When does coral bleaching occur?
Coral bleaching is one of the major threats to corals.
The precise reason for coral bleaching is unknown.
Coral bleaching is conventionally viewed as a response to stressful or detrimental environmental conditions. Unfortunately, environmental stress comes in a wide variety of forms when you are a reef coral.
Bleaching can result from:
- excess sedimentation,
- pollution,
- high sunlight levels,
- low salinity and
- increased water temperatures, which can be considered as the most important cause.
Some of these factors are strongly related to global change.
Coral bleaching and mortality associated with widespread elevated sea surface temperatures (SST) are direct measures of coral stress endured during the last decade. Coral bleaching is often associated with warm temperatures and has been widely predicted to increase in the future.

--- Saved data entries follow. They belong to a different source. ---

/-- A reset before the first access, in the middle, and after the last one of seven. -/
theorem witness_ResetDuringCommandKeepsPerformedAccesses :
    ∀ k ∈ [0, 3, 7], { la1 with pending := [.cmdThenReset 2 k] }.pending = .cmdThenReset 2 k :: [] ∧
      (got (State.runWord { la1 with pending := [], reply := none, trace := [] } 2)).isSome = true := by decide

theorem witness_AbandonedBlit1dElementsOldOrNew :
    { la1 with pending := [.cmdThenReset 2 3] }.pending = .cmdThenReset 2 3 :: [] ∧
      decode 2 = .ok (.blit1dCopy .w8 .w8) ∧ blitReady la1.desc .w8 .w8 8 ∧
      allComplete la1.holes (blit1dAccesses .copy 8 la1.desc) ∧
      1 < ceilDiv (la1.desc.dstX.toNat + runLength la1.desc 8) 8 ∧ la1.desc.dstX.toNat / 8 ≤ 1 := by decide

theorem witness_FlatBitsDoNotDependOnWidth : ∀ W ∈ [8, 16, 32], W = 8 ∨ W = 16 ∨ W = 32 := by decide

theorem witness_IdleEngineDoesNothing : State.reset.pending = [] := rfl

theorem witness_HostStoreReachesMemory :
    (atPort (.memStore 0xFFFFFFFF 1)).pending = .memStore 0xFFFFFFFF 1 :: [] ∧
      backed (atPort (.memStore 0xFFFFFFFF 1)).holes 0xFFFFFFFF = true := by decide

end Sys2Proof.Tests
end

section
/-! The invariant of the whole machine (10_state.md R26, 20_memory.md R51, R56, 60_exceptions.md R211): what every
element access keeps, a command's memory work keeps; and every command, host event and step keeps the invariant. -/

namespace Sys2Proof.Machine

/-! ### What the element accesses keep, the memory work of a command keeps -/

/-- A property of memory and record that the three element accesses of 20_memory.md R54 keep, for destination elements
of width Wd and source elements of width Ws, whatever their index and the value written. -/
structure KeptByAccesses (dst src : Word) (Wd Ws : Nat) (P : Bus → Prop) : Prop where
  srcRead : ∀ i b, P b → P (srcRead src Ws i b).2
  dstRead : ∀ i b, P b → P (dstRead dst Wd i b).2
  dstWrite : ∀ i (v : BitVec Wd) b, P b → P (dstWrite dst i v b)

namespace KeptByAccesses

section blits
variable {dst src : Word} {W : Nat} {P : Bus → Prop} (h : KeptByAccesses dst src W W P) {b : Bus}
include h

protected theorem rmwElem (op : Op) (de se : Nat) (M : BitVec W) (sh : Int) (hb : P b) :
    P (rmwElem op W dst src de se M sh b) :=
  h.dstWrite _ _ _ (h.dstRead _ _ (h.srcRead _ _ hb))

protected theorem copyElem (de se : Nat) (hb : P b) : P (copyElem W dst src de se b) :=
  h.dstWrite _ _ _ (h.srcRead _ _ hb)

protected theorem alignedElem (op : Op) (de se : Nat) (hb : P b) : P (alignedElem op W dst src de se b) := by
  rw [alignedElem_eq]
  split
  · exact h.copyElem de se hb
  · exact h.rmwElem op de se _ 0 hb

protected theorem alignedPath (op : Op) (dbase sbase n : Nat) (hb : P b) :
    P (alignedPath op W dst src dbase sbase n b) := by
  have hbulk : P (iterate (fun k => alignedElem op W dst src (dbase + k) (sbase + k)) (n / W) b) :=
    iterate_induct (fun _ => P) _ hb fun k _ _ hx => h.alignedElem op _ _ hx
  unfold alignedPath
  split
  · exact hbulk
  · exact h.rmwElem op _ _ _ 0 hbulk

protected theorem laterElem (op : Op) (de se p top : Nat) {st : BitVec W × Bus} (hst : P st.2) :
    P (laterElem op W dst src de se p top st).2 := by
  by_cases hp : p < top
  · rw [laterElem_high op W dst src de se hp]
    exact h.dstWrite _ _ _ (h.srcRead _ _ (h.dstRead _ _ hst))
  · rw [laterElem_low op W dst src de se hp]
    exact h.dstWrite _ _ _ (h.dstRead _ _ hst)

protected theorem unalignedPath (op : Op) (dbase sbase p n : Nat) (hb : P b) :
    P (unalignedPath op W dst src dbase sbase p n b) :=
  iterate_induct (fun _ (st : BitVec W × Bus) => P st.2) _ (h.rmwElem op dbase sbase _ _ hb)
    fun _ _ _ hst => h.laterElem op _ _ _ _ hst

protected theorem blit1d (op : Op) (dbase cap off sbase len : Nat) (hb : P b) :
    P (blit1d op W dst src dbase cap off sbase len b) := by
  by_cases hn : clip1d cap off len W = 0
  · rwa [blit1d_empty hn]
  by_cases hs : off % W + clip1d cap off len W ≤ W
  · rw [blit1d_subElement hn hs]
    exact h.rmwElem op _ _ _ _ hb
  by_cases hp : off % W = 0
  · rw [blit1d_aligned hn hs hp]
    exact h.alignedPath op _ _ _ hb
  · rw [blit1d_unaligned hn hs hp]
    exact h.unalignedPath op _ _ _ _ hb

end blits

section runs
variable {d : Descriptors} {Wd Ws W : Nat} {P : Bus → Prop} {b : Bus}

protected theorem blit1dRun (h : KeptByAccesses d.dstBase d.srcBase W W P) (op : Op) (hb : P b) :
    P (blit1dRun op W d b) :=
  h.blit1d op _ _ _ _ _ hb

protected theorem blit2dRun (h : KeptByAccesses d.dstBase d.srcBase W W P) (op : Op) (hb : P b) :
    P (blit2dRun op W d b) := by
  unfold blit2dRun
  dsimp only
  split
  · exact hb
  · exact iterate_induct (fun _ => P) _ hb fun r _ _ hx => h.blit1d op _ _ _ _ _ hx

protected theorem pixelStep (h : KeptByAccesses d.dstBase d.srcBase W W P) (op : Op) (g : Rect) (r x : Nat) (hb : P b) :
    P (pixelStep op W d g r x b) :=
  h.dstWrite _ _ _ (h.dstRead _ _ (h.srcRead _ _ hb))

protected theorem blit2dpRun (h : KeptByAccesses d.dstBase d.srcBase W W P) (op : Op) (hb : P b) :
    P (blit2dpRun op W d b) := by
  unfold blit2dpRun
  dsimp only
  split
  · exact hb
  · exact iterate_induct (fun _ => P) _ hb fun r _ _ hr =>
      iterate_induct (fun _ => P) _ hr fun x _ _ hx => h.pixelStep op _ r x hx

protected theorem packSlot {dst src : Word} (h : KeptByAccesses dst src Wd Ws P) (op : Op) (s N k : Nat)
    {held : PackHeld Wd Ws} (hb : P held.bus) : P (packSlot op Wd Ws src s N k held).bus := by
  by_cases hs : s = 0
  · subst hs
    by_cases hk : k + 1 ≤ N - 1
    · rw [packSlot_plain hk]
      exact h.srcRead _ _ hb
    · rwa [packSlot_last hk]
  · rw [packSlot_carry hs]
    exact h.srcRead _ _ hb

protected theorem packRun (h : KeptByAccesses d.dstBase d.srcBase Wd Ws P) (op : Op) (hb : P b) :
    P (packRun op Wd Ws d b) :=
  h.dstWrite _ _ _ <|
    iterate_induct (fun _ (held : PackHeld Wd Ws) => P held.bus) _ (h.srcRead _ _ (h.dstRead _ _ hb))
      fun k _ _ hx => h.packSlot op _ _ k hx

end runs

end KeptByAccesses

/-- Element widths of 8, 16 or 32 bits, and bases that are multiples of the elements' sizes: what the checks of every
command that reaches memory establish (30_encoding.md R84, 20_memory.md R56). -/
structure AlignedElements (d : Descriptors) (Wd Ws : Nat) : Prop where
  dstWidth : Wd = 8 ∨ Wd = 16 ∨ Wd = 32
  srcWidth : Ws = 8 ∨ Ws = 16 ∨ Ws = 32
  dstBase : d.dstBase.toNat % (Wd / 8) = 0
  srcBase : d.srcBase.toNat % (Ws / 8) = 0

theorem misalignedBases_eq_false {d : Descriptors} {Wd Ws : Nat} :
    misalignedBases d Wd Ws = false ↔ d.dstBase.toNat % (Wd / 8) = 0 ∧ d.srcBase.toNat % (Ws / 8) = 0 := by
  simp [misalignedBases]

theorem alignedElements_of_sameWidth {d : Descriptors} {wd ws : WidthCode} {W : Nat} (hw : sameWidth wd ws = .ok W)
    (hm : misalignedBases d W W = false) : AlignedElements d W W :=
  have hW := widthBits_cases (sameWidth_ok.1 hw).1
  have ⟨hd, hs⟩ := misalignedBases_eq_false.1 hm
  ⟨hW, hW, hd, hs⟩

theorem alignedElements_of_packChecks {d : Descriptors} {wd ws : WidthCode} {W : Nat × Nat}
    (h : packChecks d wd ws = .ok W) : AlignedElements d W.1 W.2 := by
  obtain ⟨hw, -, hm⟩ := packChecks_ok.1 h
  obtain ⟨hWd, hWs, -⟩ := narrowWidths_ok.1 hw
  obtain ⟨hd, hs⟩ := misalignedBases_eq_false.1 hm
  exact ⟨widthBits_cases hWd, widthBits_cases hWs, hd, hs⟩

/-- What every aligned element access keeps, the memory work of every accepted command keeps. -/
theorem MemoryRun.keeps {d : Descriptors} {run : Bus → Bus} {P : Bus → Prop} (hrun : MemoryRun d run)
    (hP : ∀ Wd Ws, AlignedElements d Wd Ws → KeptByAccesses d.dstBase d.srcBase Wd Ws P) {b : Bus} (hb : P b) :
    P (run b) := by
  cases hrun with
  | blit1d op W hc =>
    obtain ⟨hw, hm, -⟩ := blit1dChecks_ok.1 hc
    exact (hP W W (alignedElements_of_sameWidth hw hm)).blit1dRun op hb
  | blit2d op W hc =>
    obtain ⟨hw, hm, -, -⟩ := blit2dChecks_ok.1 hc
    exact (hP W W (alignedElements_of_sameWidth hw hm)).blit2dRun op hb
  | blit2dp op W hc =>
    obtain ⟨hw, hm, -, -⟩ := blit2dChecks_ok.1 hc
    exact (hP W W (alignedElements_of_sameWidth hw hm)).blit2dpRun op hb
  | pack op W hc => exact (hP W.1 W.2 (alignedElements_of_packChecks hc)).packRun op hb

/-! ### Canonical memory and naturally aligned accesses -/

/-- The part of the invariant that a command's memory work touches. -/
def Bus.inv (b : Bus) : Prop := b.mem.wf ∧ ∀ x ∈ b.log, x.natural

/-- One more access, with canonical memory after it. -/
theorem Bus.inv_access {b : Bus} (h : b.inv) {m : Memory} (hm : m.wf) {x : BusAccess} (hx : x.natural) :
    (Bus.mk m (b.log ++ [x])).inv := by
  refine ⟨hm, fun y hy => ?_⟩
  rcases List.mem_append.1 hy with hy | hy
  · exact h.2 y hy
  · rwa [List.mem_singleton.1 hy]

/-- Every element of an aligned buffer is naturally aligned, also past the wrap-around (20_memory.md R52, R56). -/
theorem elemAddr_aligned {base : Word} {W : Nat} (hW : W = 8 ∨ W = 16 ∨ W = 32) (hb : base.toNat % (W / 8) = 0)
    (i : Nat) : (elemAddr base i W).toNat % (W / 8) = 0 := by
  simp only [elemAddr, BitVec.toNat_add, BitVec.toNat_ofNat]
  rcases hW with rfl | rfl | rfl <;> omega

theorem elemSize_cases {W : Nat} (hW : W = 8 ∨ W = 16 ∨ W = 32) : W / 8 = 1 ∨ W / 8 = 2 ∨ W / 8 = 4 := by
  omega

Exposure for one month at temperatures 1 or 2 degrees Celsius higher than the mean averages at the warmest time of year is sufficient to cause the corals to bleach.
Look at the map. It shows the distribution of SST anomalies and coral bleaching events, during one of the largest El Niño events of this century, from late 1997 until mid-1998.
Although some records of local coral bleaching date back decades, reports of widespread bleaching have been increasing in recent years. The most recent event was not only widespread, but was also more severe in many areas than earlier events. Actual coral death reached 95% in some locations. In a few places, massive, centuries-old corals have died; in some other places, there has now been at least a partial recovery, with loss of only a few corals.